_EXERCISE_.
Which lines of the records contain "downstream"? Collect every one of them.
BEGIN SOURCE DATA
-- ==== Sys2Proof/Machine/Octets.lean ====
section
/-! DEFINITION. Octets: personalities, UP, DOWN, RECAL, calibration, the ports of E, D and T octets, inbound requests of
downstream devices (R26, R69 to R76, R82 to R87). -/

namespace Sys2Proof.Machine

/-- PERS_CTRL or PERS_ACTIVE: the personality, HSPLIT and DSPLIT of its value (R85). -/
def persIn (w : Nat) : Nat := w % 8
def hsplitIn (w : Nat) : Nat := bits w 5 4

/-- The value that counts for an octet when another comes up (R73). -/
def persCount (s : State) (o : Nat) : Nat :=
  if s.stateOf blkOCTET o ≤ 1 then s.rd OCTET.PERS_CTRL o else s.rd OCTET.PERS_ACTIVE o

/-- The positions of R69. -/
def posOk (pos pers : Nat) : Bool :=
  match pers with
  | 0 => true
  | 1 => decide (pos < 8)
  | 2 => true
  | 3 => true
  | 4 => decide (14 ≤ pos)
  | _ => false

/-- The octets of an x16 pair agree (R75): what an octet's value asks of the other one. -/
def pairOk (pos w other : Nat) : Bool :=
  if persIn w = 1 ∧ 2 ≤ hsplitIn w then
    hsplitIn w == 2 + pos % 2 && persIn other == 1 && hsplitIn other == 3 - pos % 2
  else true

/-- The other octet of a pair. -/
def mate (o : Nat) : Nat := if o % 2 = 0 then o + 1 else o - 1

/-- R73: the check of an UP with a value: 0, 0x49 POS_INVALID or 0x48 PERS_LIMIT. -/
def upCheck (s : State) (o w : Nat) : Nat :=
  let pos := o % 16
  let other := persCount s (mate o)
  let at_ := fun (n : Nat) => if n = o then w else persCount s n
  let die := (List.range 16).map (fun i => at_ (16 * (o / 16) + i))
  let ts := ((List.range 128).filter (fun n => persIn (at_ n) == 4)).length
  if !posOk pos (persIn w) || (persIn w == 2 && bits w 9 8 == 3) then 0x49
  else if pos < 8 && (!pairOk pos w other || !pairOk (mate o % 16) other w) then 0x49
  else if persIn w = 2 ∧ 4 < (die.filter (fun v => persIn v == 2)).length then 0x48
  else if ts = 1 then 0x48
  else 0

/-- The host ports of an octet's number, the lower octet's for half of an x16 pair. -/
def hostPorts (s : State) (o : Nat) : List Nat :=
  if persOf s o ≠ 1 then []
  else
    match hsplitOf s o with
    | 1 => [portOfOctet o 0, portOfOctet o 1]
    | 3 => [portOfOctet (o - 1) 0]
    | _ => [portOfOctet o 0]

/-- The Ethernet ports of a half by its mode: first lane positions (R82). -/
def halfPorts (mode : Nat) : List Nat :=
  match mode with
  | 0 => []
  | 1 => [0]
  | 2 => [0]
  | 3 => [0, 2]
  | 4 => [0, 1, 2, 3]
  | 5 => [0, 1, 2, 3]
  | 6 => [0, 1, 2, 3]
  | 7 => [0, 1, 2, 3]
  | _ => []

/-- The Ethernet ports of an octet. -/
def ethPorts (s : State) (o : Nat) : List Nat :=
  let m := s.rd EMAC.MODE o
  halfPorts (bits m 3 0) ++ (if bits m 3 0 = 1 then [] else (halfPorts (bits m 7 4)).map (· + 4))

/-- Root ports of a D octet (R84). -/
def dports (s : State) (o : Nat) : Nat := match dsplitOf s o with | 0 => 1 | 1 => 2 | _ => 4

/-- Frames that wait at a port whose link is lost are dropped; their senders' items complete with EGRESS_DOWN (R117). -/
def dropTx (s : State) (port : Nat) : State :=
  let fs := Tbl.getD s.txq port []
  let s := { s with txq := Tbl.del s.txq port }
  fs.foldl (fun (s : State) (f : List Byte × Option (Nat × BitVec 16)) =>
    if wantsStamp s f.2 then
      match f.2 with
      | some (k, idx) => flushItems (updItem s k idx (fun i => { i with fate := some (0x0A, 0), waitPort := none })) k
      | none => s
    else s) s

/-- A port of an E or D octet comes up (R74, R86, R87). -/
def portUp (s : State) (o k gen width : Nat) : State :=
  let up := Tbl.getD s.octUp o []
  if s.stateOf blkOCTET o < 3 ∨ up.contains k then s
  else
    match persOf s o with
    | 1 => match hostPorts s o with
      | [p] => if k = 0 then linkTrained p gen width (gen == 6) s else s
      | ps => if k < ps.length then linkTrained (ps.getD k 0) gen width (gen == 6) s else s
    | 2 =>
      if dports s o ≤ k then s
      else
        let s := (s.wr DPORT.DLLA o (s.rd DPORT.DLLA o ||| 2 ^ k)).wr DPORT.LINK o (min gen (s.rd DPORT.MAX_GEN o) + width * 16) k
        octPortUp (s.istat blkDPORT o 0) o k
    | 3 =>
      if !(ethPorts s o).contains k then s
      else octPortUp ((s.wr EMAC.LINK_UP o (s.rd EMAC.LINK_UP o ||| 2 ^ k)).istat blkEMAC o 0) o k
    | 4 => if k = 0 then linkLocked (octPortUp s o 0) (linkOfOctet o) else s
    | _ => s

/-- A port of an octet goes down (R74, R86, R87, R391); `lost`: not by a DOWN command. -/
def portDown (s : State) (o k : Nat) (lost : Bool) : State :=
  if persOf s o = 1 then
    match hostPorts s o with
    | [p] => if k = 0 then leaveL0 p s else s
    | ps => if k < ps.length then leaveL0 (ps.getD k 0) s else s
  else if !(Tbl.getD s.octUp o []).contains k then s
  else
    let s := octPortDown s o k
    match persOf s o with
    | 2 =>
      let v := s.rd DPORT.DLLA o
      let s := ((s.wr DPORT.DLLA o (v - (v &&& 2 ^ k))).wr DPORT.LINK o 0 k).istat blkDPORT o 0
      backingPortDown (if lost then s.bumpErr blkDPORT o 0 else s) o k
    | 3 =>
      let v := s.rd EMAC.LINK_UP o
      let s := (s.wr EMAC.LINK_UP o (v - (v &&& 2 ^ k))).istat blkEMAC o 0
      dropTx (if lost then s.bumpErr blkEMAC o 1 else s) (8 * o + k)
    | 4 => linkDown s (linkOfOctet o)
    | _ => s

def execPortLinkUp (octet : Fin 128) (k : Fin 8) (gen width : BitVec 4) (s : State) : Host.Outcome State Fault Refusal :=
  ok (portUp s octet.val k.val gen.toNat width.toNat)
def execPortLinkDown (octet : Fin 128) (k : Fin 8) (s : State) : Host.Outcome State Fault Refusal :=
  ok (portDown s octet.val k.val true)

/-- An octet is taken DOWN (R74): every port down; attached host ports through removal. -/
def octetDown (s : State) (o : Nat) : State :=
  if s.stateOf blkOCTET o ≤ 1 then s
  else
    let hp := hostPorts s o
    let s := if hp = [] then (Tbl.getD s.octUp o []).foldl (fun (s : State) (k : Nat) => portDown s o k false) s else s
    let s := setOct { s with octUp := Tbl.del s.octUp o } o 1
    hp.foldl (fun (s : State) (p : Nat) => (removal (hostLink s p false) p).setState blkHPORT p 1) s

/-- An octet takes a personality and starts its calibration (R74). -/
def startCal (s : State) (o w : Nat) : State :=
  let s := ((s.wr OCTET.PERS_ACTIVE o w).wr OCTET.LANE_CALSTAT o 0).wr EMAC.LINK_UP o 0
  let s := setOct s o 2
  settlePair ((hostPorts s o).foldl (fun (s : State) (p : Nat) => s.setState blkHPORT p 1) s)

/-- The ports of an octet that has no personality any more show nothing. -/
def octetOff (s : State) (o : Nat) : State :=
  let s := (hostPorts s o).foldl (fun (s : State) (p : Nat) => s.setState blkHPORT p 0) s
  settlePair (setOct ((s.wr OCTET.PERS_ACTIVE o 0).wr OCTET.LANE_CALSTAT o 0) o 0)

/-- R73, R74: UP. -/
def cmdUp (c : CmdCtx) (s : State) : CmdRes :=
  let o := c.inst
  let st := s.stateOf blkOCTET o
  let w := s.rd OCTET.PERS_CTRL o
  if 1 < st then .fail s 0x47
  else if st = 0 ∧ persIn w = 0 then .done s
  else
    let r := upCheck s o w
    if r ≠ 0 then .fail (s.bumpErr blkOCTET o 0) r
    else if persIn w = 0 then .done (octetOff s o)
    else .done (startCal s o w)

def cmdDown (c : CmdCtx) (s : State) : CmdRes :=
  if s.stateOf blkOCTET c.inst ≤ 1 then .fail s 0x47 else .done (octetDown s c.inst)

/-- R74: RECAL ends when the calibration does. -/
def cmdRecal (c : CmdCtx) (s : State) : CmdRes := if s.stateOf blkOCTET c.inst ≠ 1 then .fail s 0x47 else .later s

def execUp (c : CmdIn) (s : State) : Host.Outcome State Fault Refusal := ok (pageCommand blkOCTET 0x01 cmdUp c s)
def execDown (c : CmdIn) (s : State) : Host.Outcome State Fault Refusal := ok (pageCommand blkOCTET 0x02 cmdDown c s)
def execRecal (c : CmdIn) (s : State) : Host.Outcome State Fault Refusal := ok (pageCommand blkOCTET 0x03 cmdRecal c s)

/-- A calibration has measured the lanes of an octet (R26, R74). -/
def lanesMeasured (s : State) (o good : Nat) (offsets : List Word) : State :=
  let s := (List.range 8).foldl (fun (s : State) (k : Nat) =>
    if bit good k then s.wr OCTET.LANE_OFFSET o (offsets.getD k 0).toNat k else s) s
  let s := s.wr OCTET.LANE_CALSTAT o good
  if good = 0xFF then s else s.istat blkOCTET o 2

/-- A host port of an octet that has come to TRAINING: a cable that is present attaches (R78, R80, R96). -/
def hostTraining (s : State) (p : Nat) : State :=
  let h := hportOf s p
  let s := s.setState blkHPORT p (idlePort s p)
  if octetsReady s p && pinServed s p && presentPin s p && h.debounce.isNone && (h.quar == 0 || h.quar == 2) then attach s p else s

/-- R74: a calibration ends: of an octet in CAL, or of a RECAL. -/
def calComplete (o good : Nat) (offsets : List Word) (s : State) : State :=
  match s.stateOf blkOCTET o with
  | 2 =>
    let s := setOct (lanesMeasured s o good offsets) o 3
    (hostPorts s o).foldl hostTraining s
  | 1 => match waitingCmd s blkOCTET o 0x03 with
    | some _ => endWaiting (lanesMeasured s o good offsets) blkOCTET o 0x03 0
    | none => s
  | _ => s

def execOctetCalComplete (octet : Fin 128) (good : BitVec 8) (offsets : List Word) (s : State) : Host.Outcome State Fault Refusal :=
  ok (calComplete octet.val good.toNat offsets s)

/-! ## Requests of downstream devices (R84, R87) -/

/-- An inbound window as opened: first and last address. -/
def inbound (s : State) (o k w : Nat) : Nat × Nat :=
  let i := 4 * (4 * k + w)
  (s.rd64 DPORT.IW o i / 4096 * 4096, s.rd64 DPORT.IW o (i + 2) / 4096 * 4096 + 4095)

/-- The number under which a root port's completions leave: beyond the host ports. -/
def dportNumber (o k : Nat) : Nat := 128 + 4 * o + k

/-- R84: a request within a window reaches device memory; another, or one of no open row of the map, is unsupported. -/
def inboundRequest (o k addr len : Nat) (write : Option (List Byte)) (s : State) : State :=
  if persOf s o ≠ 2 ∨ !(Tbl.getD s.octUp o []).contains k then s
  else
    let n := match write with | some bs => bs.length | none => len
    let hit := (List.range 4).any (fun w => let r := inbound s o k w; decide (r.1 ≤ addr) && decide (addr + n ≤ r.2 + 1))
    let refuse := fun (s : State) => if write.isNone then s.emit (.completion (dportNumber o k) 1 []) else s
    if !hit then refuse (s.bumpErr blkDPORT o 1)
    else if devAny s addr n ≠ 0 then refuse s
    else
      match write with
      | some bs => s.memPut addr bs
      | none => s.emit (.completion (dportNumber o k) 0 (Memory.readBytes s.mem addr n))

def execDportInboundRequest (octet : Fin 128) (k : Fin 4) (addr : Dword) (len : Nat) (write : Option (List Byte)) (s : State) :
    Host.Outcome State Fault Refusal :=
  ok (inboundRequest octet.val k.val addr.toNat len write s)

end Sys2Proof.Machine
end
END SOURCE DATA
_SOLUTION TO THIS TASK_.
downstream devices (R26, R69 to R76, R82 to R87). -/
/-! ## Requests of downstream devices (R84, R87) -/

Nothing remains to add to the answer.